Abstract

Studies suggest that institutional case volume and teaching status significantly affect patient survival. We sought to compare outcomes of surgical resection for lung cancer at teaching facilities (TF) and at high-volume centers (HVC). Patients undergoing lung cancer resection with curative intent were examined using a linked dataset from 1998 to 2002 between the Florida Cancer Data System and the Florida Agency for Health Care Administration. A total of 13,469 patients were analyzed and outcomes adjusted for comorbidities. Median survival time (MST) was superior for patients treated at TF versus nonteaching facilities (NTF) (47.1 versus 40.5 months, P < 0.001). Mortality rates at NTF were higher at 30 days (2.6% versus 1.1%, P < 0.001), 90 days (6.8% versus 3.8%, P < 0.001), and at 5 years (63.9% versus 59.2%, P = 0.005).
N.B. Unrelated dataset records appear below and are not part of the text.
-- ==== Sys2Proof/Tests/Slice0.lean ====
section
/-! SUPPORT. Tests: ill-formed terms refused, words written out from the spec decoded, single cycles against the vectors
T1 to T225 of 95_test_vectors.md, and for every statement with hypotheses a state and operands that meet them. -/

namespace Sys2Proof.Tests

open Sys2Proof.Machine

/-! ### Well-formedness and decoding -/

theorem test_wellFormed_refuses_sixteen_rows : (Instr.drw 0 0 16).wellFormed = false := by decide
theorem test_wellFormed_admits_fifteen_rows : (Instr.drw 15 15 15).wellFormed = true := by decide

/-- Family 0, and the words of format A. -/
theorem test_decode_literals_and_addresses :
    decodeWord 0b0000_0000_1110_0000#16 = .ok .cls ∧ decodeWord 0b0000_0000_1110_1110#16 = .ok .ret ∧
    decodeWord 0b0001_0010_0011_0100#16 = .ok (.jp 0x234#12) ∧ decodeWord 0b0010_1010_1011_1100#16 = .ok (.call 0xABC#12) ∧
    decodeWord 0b1010_0101_0101_0011#16 = .ok (.ldI 0x553#12) ∧
    decodeWord 0b1011_0011_0000_0000#16 = .ok (.jpV0 0x300#12) := by decide

/-- Format XK. -/
theorem test_decode_register_and_byte :
    decodeWord 0b0011_0011_0000_1011#16 = .ok (.seImm 3 0x0B#8) ∧
    decodeWord 0b0100_0000_0000_0001#16 = .ok (.sneImm 0 0x01#8) ∧
    decodeWord 0b0110_1010_0000_1100#16 = .ok (.ldImm 10 0x0C#8) ∧
    decodeWord 0b0111_0001_0000_0101#16 = .ok (.addImm 1 0x05#8) ∧
    decodeWord 0b1100_0011_0000_1111#16 = .ok (.rnd 3 0x0F#8) := by decide

/-- Format XY of family 8. -/
theorem test_decode_group_eight :
    decodeWord 0b1000_0001_0010_0000#16 = .ok (.ldReg 1 2) ∧ decodeWord 0b1000_0001_0010_0001#16 = .ok (.orReg 1 2) ∧
    decodeWord 0b1000_0001_0010_0010#16 = .ok (.andReg 1 2) ∧ decodeWord 0b1000_0001_0010_0011#16 = .ok (.xorReg 1 2) ∧
    decodeWord 0b1000_0001_0010_0100#16 = .ok (.addReg 1 2) ∧ decodeWord 0b1000_0001_0010_0101#16 = .ok (.subReg 1 2) ∧
    decodeWord 0b1000_0001_0010_0110#16 = .ok (.shr 1 2#4) ∧ decodeWord 0b1000_0001_0010_0111#16 = .ok (.subnReg 1 2) ∧
    decodeWord 0b1000_0001_0010_1110#16 = .ok (.shl 1 2#4) := by decide

/-- Families 5, 9, D, E, ignored nibbles kept. -/
theorem test_decode_register_pairs_and_keys :
    decodeWord 0b0101_0011_0011_0111#16 = .ok (.seReg 3 3 7#4) ∧
    decodeWord 0b1001_0001_0010_0000#16 = .ok (.sneReg 1 2 0#4) ∧
    decodeWord 0b1101_0001_0010_0101#16 = .ok (.drw 1 2 5) ∧
    decodeWord 0b1110_0010_1001_1110#16 = .ok (.skp 2 9#4) ∧
    decodeWord 0b1110_0010_1010_0001#16 = .ok (.sknp 2 10#4) := by decide

/-- Family F. -/
theorem test_decode_family_F :
    decodeWord 0b1111_0011_0000_0111#16 = .ok (.ldVxDt 3) ∧ decodeWord 0b1111_0011_0000_1010#16 = .ok (.ldVxK 3) ∧
    decodeWord 0b1111_0000_0001_0101#16 = .ok (.ldDtVx 0) ∧ decodeWord 0b1111_0001_0001_1000#16 = .ok (.ldStVx 1) ∧
    decodeWord 0b1111_0010_0001_1110#16 = .ok (.addI 2) ∧ decodeWord 0b1111_0100_0010_1001#16 = .ok (.ldF 4) ∧
    decodeWord 0b1111_0101_0011_0011#16 = .ok (.ldB 5) ∧ decodeWord 0b1111_0010_0101_0101#16 = .ok (.ldMemVx 2) ∧
    decodeWord 0b1111_0010_0110_0101#16 = .ok (.ldVxMem 2) := by decide

/-- Words of the table of R80 and their neighbours (T180 to T194). -/
theorem test_decode_refuses_reserved_words :
    [0x0000#16, 0x00E1#16, 0x00EF#16, 0x0FFF#16, 0x8128#16, 0x812D#16, 0x812F#16, 0xE290#16, 0xE29F#16, 0xF200#16,
      0xF20B#16, 0xF01F#16, 0xF175#16, 0xFFFF#16].all (fun op => decodeWord op == .error (.invalidOpcode op)) = true := by
  decide

theorem test_decode_refuses_one_byte : decodeBytes [0x00#8] = .error .truncated := by decide

/-- The host's numbering: bit 0 is the least significant bit of the word. -/
theorem test_decodeTableWord : decodeTableWord 16 0xD125 = some (.drw 1 2 5) ∧ decodeTableWord 16 0x0000 = none := by
  decide

/-- The canonical words of R85. -/
theorem test_canonical :
    (Instr.skp 2 9#4).canonical = true ∧ (Instr.skp 2 0#4).canonical = false ∧ (Instr.sknp 2 10#4).canonical = true ∧
    (Instr.seReg 1 2 0#4).canonical = true ∧ (Instr.sneReg 1 2 7#4).canonical = false := by decide

/-- The codes of R250. -/
theorem test_codes :
    Cause.stackOverflow.code = some 2 ∧ Cause.stackUnderflow.code = some 3 ∧ Cause.outOfRange.code = some 4 ∧
    Cause.none.code = none ∧ Report.code { op := 0, pc := 0x200 } = 1 := by decide

/-! ### One cycle -/

/-- The state a cycle leaves; the state itself where the cycle does not answer a next one. -/
def after (s : State) : State :=
  match step s with
  | .next t => t
  | .fault _ => s
  | .refused _ => s

/-- `s` with one instruction word at PC. -/
def running (w : Nat) (s : State) : State := s.withFetchWord 16 w

/-- The reset state with PC = w. -/
def atPc (w : Word) : State := State.reset.setPc w

/-- Put a byte into memory. -/
def poke (s : State) (a : Nat) (b : Byte) : State := s.setMem (s.mem.put s.font a b)

/-- T1, T23 -/
theorem test_jp : (after (running 0x1234 State.reset)).pc = 0x234 ∧ (after (running 0x1201 State.reset)).pc = 0x201 := by decide

/-- T4, T25 -/
theorem test_call :
    (let t := after (running 0x2ABC (atPc 0x204)); t.pc = 0xABC ∧ t.sp = 1 ∧ t.slot 0 = 0x206) ∧
    (after (running 0x2300 (atPc 0xFFE))).slot 0 = 0x1000 := by decide

/-- T6 -/
theorem test_call_overflow :
    (let t := after (running 0x2300 (State.reset.setSp 16))
     t.pc = 0x200 ∧ t.slot 15 = 0 ∧ t.status = haltedWith .stackOverflow 0x200#16 (some 0x2300#16) none) := by decide

/-- T7, T9 -/
theorem test_ret :
    (let t := after (running 0x00EE (((atPc 0x21A).setSp 1).setSlot 0 0x206)); t.pc = 0x206 ∧ t.sp = 0 ∧ t.slot 0 = 0x206) ∧
    (after (running 0x00EE ((State.reset.setSp 16).setSlot 15 0xFFF))).pc = 0xFFF := by decide

/-- T8 -/
theorem test_ret_underflow :
    (let t := after (running 0x00EE (State.reset.setSlot 0 0x206))
     t.pc = 0x200 ∧ t.status = haltedWith .stackUnderflow 0x200#16 (some 0x00EE#16) none) := by decide

/-- T10 to T13 -/
theorem test_skip_immediate :
    (after (running 0x330B ((atPc 0x208).setReg 3 0x0B))).pc = 0x20C ∧
    (after (running 0x330B ((atPc 0x208).setReg 3 0x0A))).pc = 0x20A ∧
    (after (running 0x4001 (atPc 0x300))).pc = 0x304 ∧ (after (running 0x4000 (atPc 0x300))).pc = 0x302 := by decide

/-- T14 to T19 -/
theorem test_skip_register :
    (after (running 0x5120 ((State.reset.setReg 1 7).setReg 2 7))).pc = 0x204 ∧
    (after (running 0x5120 ((State.reset.setReg 1 7).setReg 2 8))).pc = 0x202 ∧
    (after (running 0x9120 ((State.reset.setReg 1 7).setReg 2 8))).pc = 0x204 ∧
    (after (running 0x9440 (State.reset.setReg 4 1))).pc = 0x202 := by decide

/-- T20; T21's jump -/
theorem test_jpV0 :
    (after (running 0xB300 (State.reset.setReg 0 4))).pc = 0x304 ∧
    (after (running 0xBFFF (State.reset.setReg 0 0xFF))).pc = 0x10FE := by decide

/-- T30, T31 -/
theorem test_ldReg :
    (after (running 0x8120 (State.reset.setReg 2 0x5A))).reg 1 = 0x5A ∧
    (after (running 0x8F20 (State.reset.setReg 2 0x5A))).reg 15 = 0x5A := by decide

/-- T32 to T34: the flag is kept -/
theorem test_logic :
    (let s := ((State.reset.setReg 1 0xF0).setReg 2 0x3C).setReg 15 1
     (after (running 0x8121 s)).reg 1 = 0xFC ∧ (after (running 0x8121 s)).reg 15 = 1 ∧
     (after (running 0x8122 s)).reg 1 = 0x30 ∧ (after (running 0x8122 s)).reg 15 = 1 ∧
     (after (running 0x8123 s)).reg 1 = 0xCC ∧ (after (running 0x8123 s)).reg 15 = 1) := by decide

/-- T36, T37 -/
theorem test_addReg :
    (let t := after (running 0x8124 ((State.reset.setReg 1 0xC8).setReg 2 0x64)); t.reg 1 = 0x2C ∧ t.reg 15 = 1) ∧
    (let t := after (running 0x8124 ((State.reset.setReg 1 0xFF).setReg 15 1)); t.reg 1 = 0xFF ∧ t.reg 15 = 0) := by decide

/-- T41, T43: x = 15, y = 15 -/
theorem test_addReg_flag_register :
    (after (running 0x8F14 ((State.reset.setReg 15 0xF0).setReg 1 0x20))).reg 15 = 1 ∧
    (after (running 0x81F4 ((State.reset.setReg 15 1).setReg 1 5))).reg 1 = 6 := by decide

/-- T46, T47 -/
theorem test_sub :
    (let t := after (running 0x8125 ((State.reset.setReg 1 2).setReg 2 5)); t.reg 1 = 0xFD ∧ t.reg 15 = 0) ∧
    (let t := after (running 0x8125 ((State.reset.setReg 1 5).setReg 2 5)); t.reg 1 = 0 ∧ t.reg 15 = 1) := by decide

/-- T52, T53: Vy is ignored -/
theorem test_shr :
    (let t := after (running 0x8106 (State.reset.setReg 1 0xFD)); t.reg 1 = 0x7E ∧ t.reg 15 = 1) ∧
    (let t := after (running 0x8126 ((State.reset.setReg 1 4).setReg 2 0xFF)); t.reg 1 = 2 ∧ t.reg 2 = 0xFF) := by decide

/-- T58, T59 -/
theorem test_subn :
    (let t := after (running 0x8127 ((State.reset.setReg 1 5).setReg 2 0x0C)); t.reg 1 = 7 ∧ t.reg 15 = 1) ∧
    (let t := after (running 0x8127 ((State.reset.setReg 1 0x0C).setReg 2 5)); t.reg 1 = 0xF9 ∧ t.reg 2 = 5) := by decide

/-- T63, T66 -/
theorem test_shl :
    (let t := after (running 0x810E (State.reset.setReg 1 0x81)); t.reg 1 = 2 ∧ t.reg 15 = 1) ∧
    (after (running 0x8F0E (State.reset.setReg 15 0x41))).reg 15 = 0 := by decide

/-- T67, T69, T70 -/
theorem test_immediate :
    (after (running 0x6A0C State.reset)).reg 10 = 0x0C ∧ (after (running 0x7105 (State.reset.setReg 1 5))).reg 1 = 10 ∧
    (let t := after (running 0x7102 (State.reset.setReg 1 0xFF)); t.reg 1 = 1 ∧ t.reg 15 = 0) := by decide

/-- T74: with kk = 0 the result is 0 whatever the draw, and one draw is consumed. -/
theorem test_rnd_zero_mask :
    (let t := after (running 0xC300 (State.reset.setReg 3 0x55)); t.reg 3 = 0 ∧ t.drawCount = 1 ∧ t.pc = 0x202) := by
  refine ⟨?_, rfl, rfl⟩
  exact BitVec.and_zero

/-- T80, T81 -/
theorem test_ldI :
    (let t := after (running 0xA553 State.reset); t.index = 0x553 ∧ t.pc = 0x202) ∧
    (after (running 0xA000 (State.reset.setIndex 0xFFFF))).index = 0 := by decide

/-- T83, T85 -/
theorem test_addI :
    (let t := after (running 0xF21E ((State.reset.setIndex 0xFFF).setReg 2 1)); t.index = 0x1000 ∧ t.reg 15 = 0) ∧
    (after (running 0xF21E ((State.reset.setIndex 0xFF01).setReg 2 0xFF))).index = 0 := by decide

/-- T87, T91 -/
theorem test_ldF :
    (after (running 0xF429 (State.reset.setReg 4 0x0A))).index = 0x032 ∧
    (after (running 0xF429 (State.reset.setReg 4 0xFF))).index = 0x4FB := by decide

/-- T92 -/
theorem test_ldB :
    (let t := after (running 0xF533 ((State.reset.setReg 5 0xEA).setIndex 0x300))
     t.byteAt 0x300 = 2 ∧ t.byteAt 0x301 = 3 ∧ t.byteAt 0x302 = 4 ∧ t.index = 0x300) := by decide

/-- T97, T99 -/
theorem test_ldB_out_of_range :
    (let t := after (running 0xF533 ((State.reset.setReg 5 0x7B).setIndex 0xFFE))
     t.byteAt 0xFFE = 0 ∧ t.status = haltedWith .outOfRange 0x200#16 (some 0xF533#16) (some 0x1000)) ∧
    (after (running 0xF533 (State.reset.setIndex 0x2345))).status.errAddr = some 0x2345 := by decide

/-- T100 -/
theorem test_ldMemVx :
    (let t := after (running 0xF255 ((((State.reset.setReg 0 1).setReg 1 2).setReg 2 3).setReg 3 4 |>.setIndex 0x400))
     t.byteAt 0x400 = 1 ∧ t.byteAt 0x402 = 3 ∧ t.byteAt 0x403 = 0 ∧ t.index = 0x400) := by decide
Similarly, MST was superior in the cohort treated at HVC versus low-volume center (LVC) (45.1 versus 39.8 months, P < 0.001). Mortality was observed to be higher in LVC than HVC at 30 days (2.7% versus 1.6%, P < 0.001), 90 days (7.5% versus 4.0%, P < 0.001), and at 5 years (63.5% versus 59.3%, P = 0.002). Significant preoperative, independent predictors of survival include age, sex, smoking status, and the existence of certain comorbidities. Treatment at a TF or HVC were independent predictors of better outcome. Race, use of chemotherapy or radiation did not affect outcomes. Surgical treatment for lung cancer at TF or HVC results in significantly better short- and long-term patient outcomes.